> _Task prompt_
Of the lines below, copy those that hold the word "running".

==============================

-- ==== Sys2Proof/Tests/Slice0.lean ====
section
/-! SUPPORT. The model's own tests, with expected results from the spec (95_test_vectors.md and the rules' examples), the
well-formedness smoke test, and for each statement with hypotheses a witness that meets them. -/

namespace Sys2Proof.Tests

open Sys2Proof Sys2Proof.Machine

/-- The reset state with bytes placed at a pc. -/
def atPc (pc : Nat) (bytes : List Byte) : State :=
  { State.reset with pc := BitVec.ofNat 9 pc, mem := Memory.writeBytes [] pc bytes }

/-- One field of the next state. -/
def look {α : Type} (f : State → α) : Host.Outcome State Machine.Fault Refusal → Option α
  | .next t => some (f t)
  | .fault _ => none
  | .refused _ => none

/-! ### Well-formedness: an ill-formed term for each check, which the check refuses (R44) -/

theorem test_wellFormed_refuses_first_field : (Instr.prn 8).wellFormed = false := by decide
theorem test_wellFormed_refuses_second_field : (Instr.add 7 8).wellFormed = false := by decide
theorem test_wellFormed_refuses_no_immediate : (Instr.ldi 7 255).wellFormed = true := by decide

/-! ### Decoding: words written out bit by bit from R43 and R47 -/

theorem test_decode_ldi : decode [0b10000010, 0b00000111, 0b00010000] = .ok (.ldi 7 0x10, []) := by rfl
theorem test_decode_prn : decode [0b01000111, 0b00000011] = .ok (.prn 3, []) := by rfl
theorem test_decode_hlt : decode [0b00000001, 0b11111111] = .ok (.hlt, [0xFF]) := by rfl
theorem test_decode_mul : decode [0b10100010, 0b00000010, 0b00000001] = .ok (.mul 2 1, []) := by rfl
theorem test_decode_push : decode [0b01000101, 0b00000111] = .ok (.push 7, []) := by rfl
theorem test_decode_pop : decode [0b01000110, 0b00000100] = .ok (.pop 4, []) := by rfl
theorem test_decode_call : decode [0b01010000, 0b00000101] = .ok (.call 5, []) := by rfl
theorem test_decode_ret : decode [0b00010001] = .ok (.ret, []) := by rfl
theorem test_decode_add : decode [0b10100000, 0b00000110, 0b00000001] = .ok (.add 6 1, []) := by rfl
theorem test_decode_cmp : decode [0b10100111, 0b00000001, 0b00000110] = .ok (.cmp 1 6, []) := by rfl
theorem test_decode_jmp : decode [0b01010100, 0b00000010] = .ok (.jmp 2, []) := by rfl
theorem test_decode_jne : decode [0b01010110, 0b00000010] = .ok (.jne 2, []) := by rfl
theorem test_decode_jeq : decode [0b01010101, 0b00000011] = .ok (.jeq 3, []) := by rfl
theorem test_decode_addi : decode [0b10101110, 0b00000010, 0b11111111] = .ok (.addi 2 255, []) := by rfl
theorem test_decode_bad_field_is_decoded : decode [0x82, 0x08, 0x01] = .ok (.ldi 8 1, []) := by rfl
theorem test_decode_unrecognized : decode [0x00] = .error (.unrecognizedOpcode 0) := by rfl
theorem test_decode_missing_second : decode [0xA0, 0x01] = .error (.missingOperand 2) := by rfl
theorem test_decode_empty : decode [] = .error .noOpcode := by rfl
theorem test_table_word_add : decodeTableWord 24 0x0100A0 = some (.add 0 1) := by decide
theorem test_table_word_short : decodeTableWord 8 0xFF82 = some (.ldi 0 0) := by decide
theorem test_placed_word_runs :
    look (fun t => (t.reg .r0, t.pc)) (step (State.reset.withFetchWord 24 0x080082)) = some (8, 3) := by decide

/-! ### The dispatcher's faults (95_test_vectors.md 2.1) -/

theorem test_V1_bad_register :
    look (fun t => (t.fault, t.pc, t.running)) (step (atPc 0 [0x82, 8, 1])) =
      some (some (.badRegister 8), 0, false) := by decide
theorem test_V3_unrecognized :
    look State.fault (step (atPc 0 [0xFF])) = some (some (.unrecognizedOpcode 0xFF)) := by decide
theorem test_V4_pc_out_of_range :
    look State.fault (step (atPc 256 [])) = some (some (.pcOutOfRange 256)) := by decide
theorem test_V6_range_before_register :
    look State.fault (step (atPc 254 [0x82, 9])) = some (some (.operandOutOfRange 256)) := by decide
theorem test_V7_operand_out_of_range :
    look (fun t => (t.fault, t.out)) (step (atPc 255 [0x47])) = some (some (.operandOutOfRange 256), []) := by decide
theorem test_V8_first_field_first :
    look State.fault (step (atPc 0 [0xA0, 9, 10])) = some (some (.badRegister 9)) := by decide
theorem test_V10_checked_when_not_taken :
    look State.fault (step (atPc 0 [0x55, 9])) = some (some (.badRegister 9)) := by decide
theorem test_V11_pc_reaches_256 :
    look (fun t => (t.pc, t.running)) (step (atPc 253 [0xA0, 0, 1])) = some (256, true) := by decide
theorem test_V13_halted_takes_no_step :
    look State.pc (step { atPc 0 [0x01] with running := false }) = none := by decide

/-! ### The instructions (95_test_vectors.md 2.2 to 2.5), at most two each -/

theorem test_A2_add_wraps :
    look (fun t => (t.reg .r0, t.flags)) (step (((atPc 0 [0xA0, 0, 1]).setReg .r0 0xC8).setReg .r1 0x64)) =
      some (0x2C, Flags.clear) := by decide
theorem test_A4_add_doubles :
    look (fun t => t.reg .r0) (step ((atPc 0 [0xA0, 0, 0]).setReg .r0 0x81)) = some 0x02 := by decide
theorem test_A7_mul_wraps :
    look (fun t => t.reg .r0) (step (((atPc 0 [0xA2, 0, 1]).setReg .r0 0xFF).setReg .r1 0xFF)) = some 0x01 := by decide
theorem test_A5_mul :
    look (fun t => t.reg .r0) (step (((atPc 0 [0xA2, 0, 1]).setReg .r0 8).setReg .r1 9)) = some 0x48 := by decide
theorem test_A13_cmp_unsigned :
    look State.flags (step (((atPc 0 [0xA7, 0, 1]).setReg .r0 0x80).setReg .r1 0x7F)) =
      some ⟨false, true, false⟩ := by decide
theorem test_A15_cmp_rewrites_all :
    look State.flags
      (step ((((atPc 0 [0xA7, 0, 1]).setReg .r0 1).setReg .r1 2).setFlags ⟨true, false, false⟩)) =
      some ⟨false, false, true⟩ := by decide
theorem test_A18_addi_literal_unsigned :
    look (fun t => t.reg .r2) (step (atPc 0 [0xAE, 2, 0xFF])) = some 0xFF := by decide
theorem test_A19_addi_literal_no_register :
    look (fun t => (t.reg .r2, t.fault)) (step ((atPc 0 [0xAE, 2, 9]).setReg .r2 1)) = some (0x0A, none) := by decide
theorem test_I2_ldi_sets_sp :
    look (fun t => (t.sp, t.pc)) (step (atPc 0 [0x82, 7, 0x10])) = some (0x10, 3) := by decide
theorem test_I5_prn_sp :
    look (fun t => (t.out, t.printed)) (step (atPc 0 [0x47, 7])) =
      some ([0xF4], ['2', '4', '4', '\n']) := by decide
theorem test_K3_push_r7 :
    look (fun t => (t.sp, t.memRead 0xF3)) (step (atPc 0 [0x45, 7])) = some (0xF3, 0xF3) := by decide
theorem test_K5_push_wraps :
    look (fun t => (t.fault, t.sp)) (step ((atPc 0 [0x45, 0]).setReg .r7 0)) =
      some (some (.stackWrap 0), 0) := by decide
theorem test_K4_pop_r7 :
    look (fun t => t.sp) (step (atPc 0 [0x46, 7])) = some 0x01 := by decide
theorem test_K7_pop_r7_wraps :
    look (fun t => (t.fault, t.sp)) (step (((atPc 0 [0x46, 7]).memWrite 0x10 0xFF).setReg .r7 0x10)) =
      some (some (.stackWrap 255), 0x10) := by decide
theorem test_C1_hlt :
    look (fun t => (t.status, t.exitStatus, t.pc)) (step (atPc 11 [0x01])) = some (.halted, some 0, 11) := by decide
theorem test_C2_hlt_at_255 :
    look State.running (step (atPc 255 [0x01])) = some false := by decide
theorem test_C3_call :
    look (fun t => (t.sp, t.memRead 0xF3, t.pc)) (step ((atPc 6 [0x50, 1]).setReg .r1 0x0B)) =
      some (0xF3, 0x08, 0x0B) := by decide
theorem test_C4_call_r7 :
    look (fun t => (t.memRead 0xF3, t.pc)) (step (atPc 0 [0x50, 7])) = some (0x02, 0xF3) := by decide
theorem test_C5_call_at_254 :
    look (fun t => (t.fault, t.sp, t.memRead 0xF3)) (step (atPc 254 [0x50, 0])) =
      some (some (.returnAddressOutOfRange 256), 0xF4, 0) := by decide
theorem test_C5a_stack_wrap_first :
    look State.fault (step ((atPc 254 [0x50, 0]).setReg .r7 0)) = some (some (.stackWrap 0)) := by decide
theorem test_C6a_ret :
    look (fun t => (t.sp, t.pc)) (step ((atPc 0 [0x11]).memWrite 0xF4 0x33)) = some (0xF5, 0x33) := by decide
theorem test_C6c_ret_wraps :
    look State.fault (step ((atPc 0 [0x11]).setReg .r7 0xFF)) = some (some (.stackWrap 255)) := by decide
theorem test_C7_jmp :
    look State.pc (step ((atPc 0 [0x54, 2]).setReg .r2 0x20)) = some 0x20 := by decide
theorem test_C7a_jmp_at_254 : look State.pc (step (atPc 254 [0x54, 0])) = some 0 := by decide
theorem test_C8_jne_taken :
    look State.pc (step ((atPc 17 [0x56, 2]).setReg .r2 9)) = some 9 := by decide
theorem test_C9_jne_not_taken :
    look State.pc (step (((atPc 17 [0x56, 2]).setReg .r2 9).setFlags ⟨true, false, false⟩)) = some 19 := by decide
theorem test_C10_jeq_taken :
    look State.pc (step (((atPc 4 [0x55, 3]).setReg .r3 0x30).setFlags ⟨true, false, false⟩)) = some 0x30 := by decide
theorem test_C12_jeq_reads_e_only :
    look State.pc (step (((atPc 4 [0x55, 3]).setReg .r3 0x30).setFlags ⟨false, true, false⟩)) = some 6 := by decide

==============================

> _Result of this exercise_
    look (fun t => (t.fault, t.pc, t.running)) (step (atPc 0 [0x82, 8, 1])) =
    look (fun t => (t.pc, t.running)) (step (atPc 253 [0xA0, 0, 1])) = some (256, true) := by decide
    look State.pc (step { atPc 0 [0x01] with running := false }) = none := by decide
    look State.running (step (atPc 255 [0x01])) = some false := by decide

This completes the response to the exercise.